# Exercise description
In the data that follows, find the line with "(∀ (c : Instr) (s"; transcribe it, every later line up to the one with "ch.life = .dark", and that line as well, exactly and with no others.

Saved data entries
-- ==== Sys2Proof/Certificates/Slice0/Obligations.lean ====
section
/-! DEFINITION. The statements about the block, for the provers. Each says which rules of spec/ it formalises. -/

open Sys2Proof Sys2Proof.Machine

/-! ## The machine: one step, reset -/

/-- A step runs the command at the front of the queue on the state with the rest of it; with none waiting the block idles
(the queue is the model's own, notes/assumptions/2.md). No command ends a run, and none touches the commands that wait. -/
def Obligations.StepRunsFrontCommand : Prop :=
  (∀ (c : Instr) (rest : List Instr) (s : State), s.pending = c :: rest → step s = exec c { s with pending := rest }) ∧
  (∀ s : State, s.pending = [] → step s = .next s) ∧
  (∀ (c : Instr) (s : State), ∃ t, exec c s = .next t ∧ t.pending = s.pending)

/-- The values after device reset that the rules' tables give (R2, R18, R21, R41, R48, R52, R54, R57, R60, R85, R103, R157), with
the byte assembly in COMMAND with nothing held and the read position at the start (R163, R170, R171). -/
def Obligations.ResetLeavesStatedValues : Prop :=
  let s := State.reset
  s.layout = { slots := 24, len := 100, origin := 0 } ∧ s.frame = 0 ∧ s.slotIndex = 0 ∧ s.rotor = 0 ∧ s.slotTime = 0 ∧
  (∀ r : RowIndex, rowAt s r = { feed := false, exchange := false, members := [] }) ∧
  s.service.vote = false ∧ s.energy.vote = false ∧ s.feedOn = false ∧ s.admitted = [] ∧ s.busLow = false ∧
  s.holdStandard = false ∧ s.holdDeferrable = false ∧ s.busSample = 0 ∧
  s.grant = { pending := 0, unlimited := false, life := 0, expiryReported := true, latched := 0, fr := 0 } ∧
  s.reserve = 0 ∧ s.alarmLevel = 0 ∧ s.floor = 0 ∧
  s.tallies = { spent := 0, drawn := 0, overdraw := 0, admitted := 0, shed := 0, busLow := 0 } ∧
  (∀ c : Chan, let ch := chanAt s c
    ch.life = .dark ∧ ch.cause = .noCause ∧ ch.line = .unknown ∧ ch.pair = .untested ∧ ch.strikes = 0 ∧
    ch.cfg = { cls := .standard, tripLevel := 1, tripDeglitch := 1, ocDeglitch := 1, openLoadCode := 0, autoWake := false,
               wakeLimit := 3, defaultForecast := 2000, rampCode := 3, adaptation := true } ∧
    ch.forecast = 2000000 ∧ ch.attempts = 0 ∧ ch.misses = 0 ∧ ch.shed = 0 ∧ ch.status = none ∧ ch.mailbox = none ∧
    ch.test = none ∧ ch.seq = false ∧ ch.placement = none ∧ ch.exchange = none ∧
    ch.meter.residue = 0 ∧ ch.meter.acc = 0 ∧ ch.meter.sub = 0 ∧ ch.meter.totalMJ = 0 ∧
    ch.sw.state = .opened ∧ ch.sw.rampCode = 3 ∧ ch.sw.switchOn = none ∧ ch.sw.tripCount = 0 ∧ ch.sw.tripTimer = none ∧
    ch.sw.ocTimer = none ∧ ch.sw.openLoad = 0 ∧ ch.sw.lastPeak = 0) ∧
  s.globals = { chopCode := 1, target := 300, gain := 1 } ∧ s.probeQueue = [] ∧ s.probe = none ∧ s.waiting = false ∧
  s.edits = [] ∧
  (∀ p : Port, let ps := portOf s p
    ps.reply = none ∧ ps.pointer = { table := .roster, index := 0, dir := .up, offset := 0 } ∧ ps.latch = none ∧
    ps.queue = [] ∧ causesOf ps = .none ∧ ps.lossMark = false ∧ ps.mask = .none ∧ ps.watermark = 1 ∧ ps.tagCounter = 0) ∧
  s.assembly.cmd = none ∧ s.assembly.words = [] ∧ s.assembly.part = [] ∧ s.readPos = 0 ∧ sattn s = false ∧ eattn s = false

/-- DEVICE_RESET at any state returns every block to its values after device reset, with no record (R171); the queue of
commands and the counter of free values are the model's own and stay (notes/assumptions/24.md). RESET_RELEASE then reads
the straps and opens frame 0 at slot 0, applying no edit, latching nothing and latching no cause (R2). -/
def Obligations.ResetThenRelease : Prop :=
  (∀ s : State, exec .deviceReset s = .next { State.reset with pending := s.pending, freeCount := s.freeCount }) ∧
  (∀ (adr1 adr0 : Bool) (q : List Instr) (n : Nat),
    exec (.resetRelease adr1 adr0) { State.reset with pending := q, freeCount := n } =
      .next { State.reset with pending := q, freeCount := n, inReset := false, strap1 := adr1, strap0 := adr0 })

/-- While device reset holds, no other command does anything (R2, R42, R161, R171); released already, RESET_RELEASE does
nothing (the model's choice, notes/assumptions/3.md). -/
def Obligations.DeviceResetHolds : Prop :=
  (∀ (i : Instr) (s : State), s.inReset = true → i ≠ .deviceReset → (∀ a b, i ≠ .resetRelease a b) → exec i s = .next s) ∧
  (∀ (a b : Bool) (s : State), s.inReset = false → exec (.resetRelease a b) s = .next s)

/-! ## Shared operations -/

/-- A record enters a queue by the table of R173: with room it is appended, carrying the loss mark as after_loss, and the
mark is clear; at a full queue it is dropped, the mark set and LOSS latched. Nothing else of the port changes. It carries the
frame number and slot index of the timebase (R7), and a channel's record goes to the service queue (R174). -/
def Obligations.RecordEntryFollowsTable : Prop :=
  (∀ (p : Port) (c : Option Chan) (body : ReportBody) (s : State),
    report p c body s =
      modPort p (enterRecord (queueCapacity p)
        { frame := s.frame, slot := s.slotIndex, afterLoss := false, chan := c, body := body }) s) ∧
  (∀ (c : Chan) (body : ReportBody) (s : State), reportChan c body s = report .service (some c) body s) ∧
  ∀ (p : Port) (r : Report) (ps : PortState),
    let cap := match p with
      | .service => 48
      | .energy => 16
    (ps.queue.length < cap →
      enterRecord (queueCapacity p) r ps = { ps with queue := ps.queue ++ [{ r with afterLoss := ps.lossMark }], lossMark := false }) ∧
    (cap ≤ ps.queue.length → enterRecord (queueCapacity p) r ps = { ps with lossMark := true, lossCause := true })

# Completed task
  (∀ (c : Instr) (s : State), ∃ t, exec c s = .next t ∧ t.pending = s.pending)

/-- The values after device reset that the rules' tables give (R2, R18, R21, R41, R48, R52, R54, R57, R60, R85, R103, R157), with
the byte assembly in COMMAND with nothing held and the read position at the start (R163, R170, R171). -/
def Obligations.ResetLeavesStatedValues : Prop :=
  let s := State.reset
  s.layout = { slots := 24, len := 100, origin := 0 } ∧ s.frame = 0 ∧ s.slotIndex = 0 ∧ s.rotor = 0 ∧ s.slotTime = 0 ∧
  (∀ r : RowIndex, rowAt s r = { feed := false, exchange := false, members := [] }) ∧
  s.service.vote = false ∧ s.energy.vote = false ∧ s.feedOn = false ∧ s.admitted = [] ∧ s.busLow = false ∧
  s.holdStandard = false ∧ s.holdDeferrable = false ∧ s.busSample = 0 ∧
  s.grant = { pending := 0, unlimited := false, life := 0, expiryReported := true, latched := 0, fr := 0 } ∧
  s.reserve = 0 ∧ s.alarmLevel = 0 ∧ s.floor = 0 ∧
  s.tallies = { spent := 0, drawn := 0, overdraw := 0, admitted := 0, shed := 0, busLow := 0 } ∧
  (∀ c : Chan, let ch := chanAt s c
    ch.life = .dark ∧ ch.cause = .noCause ∧ ch.line = .unknown ∧ ch.pair = .untested ∧ ch.strikes = 0 ∧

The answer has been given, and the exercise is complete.